Wie funktioniert victim blaming? Überlebenden von sexualisierter Gewalt wird typischerweise vorgeworfen, dass ihre Kleidung, ihre Entscheidung sich an einem bestimmten Ort zu einer bestimmten Zeit aufzuhalten oder ihr Sexualleben in der Vergangenheit den Übergriff provoziert habe. Betroffene müssen sich zudem häufig dafür rechtfertigen zu welchem Zeitpunkt sie Hilfe bei der Polizei eingeholt haben. Auch im Bereich häuslicher Gewalt ist das Phänomen weit verbreitet. Anstelle die Schuld bei den Täter*innen häuslicher Gewalt zu suchen, wird den Betroffenen vorgeworfen die Beziehung nicht frühzeitig genug beendet zu haben. Personen, die Mikroaggressionen erlebt haben, wird beispielsweise gänzlich abgesprochen, dass diese überhaupt stattgefunden haben. Auf persönlicher Ebene funktioniert victim blaming meist so, dass die Wahrnehmung der Betroffenen geleugnet wird oder ihre Reaktion als übertrieben, dramatisch oder hysterisch bezeichnet wird. Betroffenen von Gewalt werden Hilfeleistungen verwehrt und stattdessen beschuldigt. Deshalb erhöht victim blaming die Wahrscheinlichkeit von Traumafolgestörungen und wird auch als zweite Viktimisierung bezeichnet. Wenn Zeug*innen den Betroffenen eine (Teil)verantwortung zuschreiben, senkt sich ihre Bereitschaft einzuschreiten oder zu helfen deutlich herab.

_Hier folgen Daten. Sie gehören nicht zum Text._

-- ==== Sys2Proof/Laws/MemoryPorts.lean ====
section
/-! SUPPORT. Each operation of Machine/MemoryPorts.lean keeps the queue and the canonical form of the tables. -/

set_option linter.all false

namespace Sys2Proof.Machine

@[simp] theorem xipAsk_keeps {s0 s : State} (cls : Nat) (line : Nat) (h : Keeps s0 s) : Keeps s0 (State.xipAsk s cls line) := by
  unfold State.xipAsk
  repeat' first
    | (extract_lets +onlyGivenNames x
       try (have hx : Keeps s0 x := (by
         simp only [x]
         repeat' first
           | (simp (maxDischargeDepth := 60) +contextual only [bump_keeps, keeps_mk, plain_keeps, keeps_ite, keeps_foldl, keeps_foldl_fst, apply_ite Prod.fst, apply_ite
      Prod.snd, implies_true, and_self, *]
              done)
           | refine keeps_foldl ?_ (fun s b hs => ?_)
           | refine keeps_foldl_fst ?_ (fun p b hp => ?_)
           | split))
       try (have hx : Keeps s0 x.1 := (by simp (maxDischargeDepth := 60) +contextual only [x, bump_keeps, keeps_mk, plain_keeps, keeps_ite, keeps_foldl, keeps_foldl_fst, apply_ite Prod.fst, apply_ite
      Prod.snd, implies_true, and_self, *]))
       clear_value x)
    | (simp (maxDischargeDepth := 60) +contextual only [bump_keeps, keeps_mk, plain_keeps, keeps_ite, keeps_foldl, keeps_foldl_fst, apply_ite Prod.fst, apply_ite
      Prod.snd, implies_true, and_self, *]
       done)
    | refine keeps_foldl ?_ (fun s b hs => ?_)
    | refine keeps_foldl_fst ?_ (fun p b hp => ?_)
    | refine each_keeps ?_ (fun s i hs => ?_)
    | (split
       all_goals try (rename_i heq
                      have hk := keeps_pair (s0 := s0) heq (by clear heq; simp (maxDischargeDepth := 60) +contextual only [bump_keeps, keeps_mk, plain_keeps, keeps_ite, keeps_foldl, keeps_foldl_fst, apply_ite Prod.fst, apply_ite
      Prod.snd, implies_true, and_self, *])
                      clear heq))

@[simp] theorem xipUse_keeps {s0 s : State} (line : Nat) (h : Keeps s0 s) : Keeps s0 (State.xipUse s line) := by
  unfold State.xipUse
  simp (maxDischargeDepth := 60) +contextual only [keeps_mk, plain_keeps, keeps_ite, keeps_foldl, keeps_foldl_fst, apply_ite Prod.fst, apply_ite Prod.snd,
      implies_true, and_self, *]

@[simp] theorem xipDrop_keeps {s0 s : State} (line : Nat) (h : Keeps s0 s) : Keeps s0 (State.xipDrop s line) := by
  unfold State.xipDrop
  repeat' first
    | (extract_lets +onlyGivenNames x
       try (have hx : Keeps s0 x := (by
         simp only [x]
         repeat' first
           | (simp (maxDischargeDepth := 60) +contextual only [setEcc_keeps, keeps_mk, plain_keeps, keeps_ite, keeps_foldl, keeps_foldl_fst, apply_ite Prod.fst,
      apply_ite Prod.snd, implies_true, and_self, *]
              done)
           | refine keeps_foldl ?_ (fun s b hs => ?_)
           | refine keeps_foldl_fst ?_ (fun p b hp => ?_)
           | split))
       try (have hx : Keeps s0 x.1 := (by simp (maxDischargeDepth := 60) +contextual only [x, setEcc_keeps, keeps_mk, plain_keeps, keeps_ite, keeps_foldl, keeps_foldl_fst, apply_ite Prod.fst,
      apply_ite Prod.snd, implies_true, and_self, *]))
       clear_value x)
    | (simp (maxDischargeDepth := 60) +contextual only [setEcc_keeps, keeps_mk, plain_keeps, keeps_ite, keeps_foldl, keeps_foldl_fst, apply_ite Prod.fst,
      apply_ite Prod.snd, implies_true, and_self, *]
       done)
    | refine keeps_foldl ?_ (fun s b hs => ?_)
    | refine keeps_foldl_fst ?_ (fun p b hp => ?_)
    | refine each_keeps ?_ (fun s i hs => ?_)
    | (split
       all_goals try (rename_i heq
                      have hk := keeps_pair (s0 := s0) heq (by clear heq; simp (maxDischargeDepth := 60) +contextual only [setEcc_keeps, keeps_mk, plain_keeps, keeps_ite, keeps_foldl, keeps_foldl_fst, apply_ite Prod.fst,
      apply_ite Prod.snd, implies_true, and_self, *])
                      clear heq))

@[simp] theorem xipRead_keeps {s0 s : State} (cls : Nat) (off : Nat) (n : Nat) (h : Keeps s0 s) : Keeps s0 (State.xipRead s cls off n).1 := by
  unfold State.xipRead
  repeat' first
    | (extract_lets +onlyGivenNames x
       try (have hx : Keeps s0 x := (by
         simp only [x]
         repeat' first
           | (simp (maxDischargeDepth := 60) +contextual only [xipAsk_keeps, eccRead_keeps, xipDrop_keeps, xipUse_keeps, keeps_mk, plain_keeps, keeps_ite, keeps_foldl,
      keeps_foldl_fst, apply_ite Prod.fst, apply_ite Prod.snd, implies_true, and_self, *]
              done)
           | refine keeps_foldl ?_ (fun s b hs => ?_)
           | refine keeps_foldl_fst ?_ (fun p b hp => ?_)
           | split))
       try (have hx : Keeps s0 x.1 := (by simp (maxDischargeDepth := 60) +contextual only [x, xipAsk_keeps, eccRead_keeps, xipDrop_keeps, xipUse_keeps, keeps_mk, plain_keeps, keeps_ite, keeps_foldl,
      keeps_foldl_fst, apply_ite Prod.fst, apply_ite Prod.snd, implies_true, and_self, *]))
       clear_value x)
    | (simp (maxDischargeDepth := 60) +contextual only [xipAsk_keeps, eccRead_keeps, xipDrop_keeps, xipUse_keeps, keeps_mk, plain_keeps, keeps_ite, keeps_foldl,
      keeps_foldl_fst, apply_ite Prod.fst, apply_ite Prod.snd, implies_true, and_self, *]
       done)
    | refine keeps_foldl ?_ (fun s b hs => ?_)
    | refine keeps_foldl_fst ?_ (fun p b hp => ?_)
    | refine each_keeps ?_ (fun s i hs => ?_)
    | (split
       all_goals try (rename_i heq
                      have hk := keeps_pair (s0 := s0) heq (by clear heq; simp (maxDischargeDepth := 60) +contextual only [xipAsk_keeps, eccRead_keeps, xipDrop_keeps, xipUse_keeps, keeps_mk, plain_keeps, keeps_ite, keeps_foldl,
      keeps_foldl_fst, apply_ite Prod.fst, apply_ite Prod.snd, implies_true, and_self, *])
                      clear heq))

@[simp] theorem mp0Send_keeps {s0 s : State} (line1 : Bool) (phases : List FlPhase) (h : Keeps s0 s) : Keeps s0 (State.mp0Send s line1 phases) := by
  unfold State.mp0Send
  simp (maxDischargeDepth := 60) +contextual only [emit_keeps, keeps_mk, plain_keeps, keeps_ite, keeps_foldl, keeps_foldl_fst, apply_ite Prod.fst, apply_ite
      Prod.snd, implies_true, and_self, *]

@[simp] theorem contEnd_keeps {s0 s : State} (h : Keeps s0 s) : Keeps s0 (State.contEnd s) := by
  unfold State.contEnd
  simp (maxDischargeDepth := 60) +contextual only [mp0Send_keeps, setFld_keeps, keeps_mk, plain_keeps, keeps_ite, keeps_foldl, keeps_foldl_fst, apply_ite
      Prod.fst, apply_ite Prod.snd, implies_true, and_self, *]

@[simp] theorem xipStart_keeps {s0 s : State} (line : Nat) (asks : List Nat) (h : Keeps s0 s) : Keeps s0 (State.xipStart s line asks) := by
  unfold State.xipStart
  repeat' first
    | (extract_lets +onlyGivenNames x
       try (have hx : Keeps s0 x := (by
         simp only [x]
         repeat' first
           | (simp (maxDischargeDepth := 60) +contextual only [contEnd_keeps, mp0Send_keeps, setFld_keeps, keeps_mk, plain_keeps, keeps_ite, keeps_foldl,
      keeps_foldl_fst, apply_ite Prod.fst, apply_ite Prod.snd, implies_true, and_self, *]
              done)
           | refine keeps_foldl ?_ (fun s b hs => ?_)
           | refine keeps_foldl_fst ?_ (fun p b hp => ?_)
           | split))
       try (have hx : Keeps s0 x.1 := (by simp (maxDischargeDepth := 60) +contextual only [x, contEnd_keeps, mp0Send_keeps, setFld_keeps, keeps_mk, plain_keeps, keeps_ite, keeps_foldl,
      keeps_foldl_fst, apply_ite Prod.fst, apply_ite Prod.snd, implies_true, and_self, *]))
       clear_value x)
    | (simp (maxDischargeDepth := 60) +contextual only [contEnd_keeps, mp0Send_keeps, setFld_keeps, keeps_mk, plain_keeps, keeps_ite, keeps_foldl,
      keeps_foldl_fst, apply_ite Prod.fst, apply_ite Prod.snd, implies_true, and_self, *]
       done)
    | refine keeps_foldl ?_ (fun s b hs => ?_)
    | refine keeps_foldl_fst ?_ (fun p b hp => ?_)
    | refine each_keeps ?_ (fun s i hs => ?_)
    | (split
       all_goals try (rename_i heq
                      have hk := keeps_pair (s0 := s0) heq (by clear heq; simp (maxDischargeDepth := 60) +contextual only [contEnd_keeps, mp0Send_keeps, setFld_keeps, keeps_mk, plain_keeps, keeps_ite, keeps_foldl,
      keeps_foldl_fst, apply_ite Prod.fst, apply_ite Prod.snd, implies_true, and_self, *])
                      clear heq))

Wo passiert victim blaming und wer tut es? Victim blaming wird häufig in Gerichtsverhandlungen von der Strafverteidigung des Täters angewendet. Auch Richter*innen können schuldumkehrende Vorurteile auf ihr Urteil Einfluss nehmen lassen. Darüber hinaus ist Täter-Opfer-Umkehr in der gesamten Gesellschaft weit verbreitet: Einerseits auf privater Ebene wenn sich Betroffene gegenüber Bekannten, Freund*innen, Familie und Kolleg*innen anvertrauen, andererseits findet victim blaming in den Medien statt zum Beispiel in Zeitungsartikeln über Straftaten. Personen jedweden Geschlechts, sexueller Orientierung oder ethnischer Zugehörigkeiten können die Strategie des victim blamings anwenden oder einschlägige Vorurteile haben. Diese Strategie der Manipulation/das psychologische Vorurteil ist so weit verbreitet, dass sich viele Betroffene selbst die Schuld geben.

Im Rahmen der kritischen Theorie wird der Begriff victim blaming auch auf kollektive Prozesse und Machtgefälle angewandt. Zum Beispiel im Bereich Antisemitismus als Schuld- und Erinnerungsabwehr. Täter-Opfer-Umkehr wird auch im globalen Kontext praktiziert: Beispielsweise wenn armutsbetroffenen Staaten vorgeworfen wird, dass sie aufgrund eigener Schuld und „Faulheit“ arm seien, obwohl der Grund der Armut von Staaten oft in ihrer kolonialen Geschichte und kontinuierlicher Ausbeutung liegt.

05.09.2024
Miriam Schröder

Literatur:

  • Goldenberg, R. (1999). On the Origins of Anti-Semitism and the Problem of Blaming the Victim. Jewish Studies Quarterly, 6(3), 251–260.
  • Johnson, V. E., Nadal, K. L., Sissoko, D. R. G., & King, R. (2021). “It’s Not in Your Head”: Gaslighting, ‘Splaining, Victim Blaming, and Other Harmful Reactions to Microaggressions. Perspectives on Psychological Science, 16(5), 1024-1036.
  • Kevin D. McCaul, Lois G. Veltum, Vivian Boyechko, Jacqueline J. Crawford: Understanding Attributions of Victim Blame for Rape: Sex, Violence, and Foreseeability. In:Journal of Applied Social Psychology. 20. Jahrgang, Nr. 1, Januar 1990, S. 1–26
  • Spaccatini, F., Pacilli, M.G., Pagliaro, S. et al. Victim blaming 2.0: blaming sexualized victims of online harassment lowers bystanders’ helping intentions. Curr Psychol 42, 19054–19064 (2023)
  • Witte, L. P., & Flechsenhar, A. (2024). “It’s Your Own Fault”: Factors Influencing Victim Blaming. Journal of Interpersonal Violence.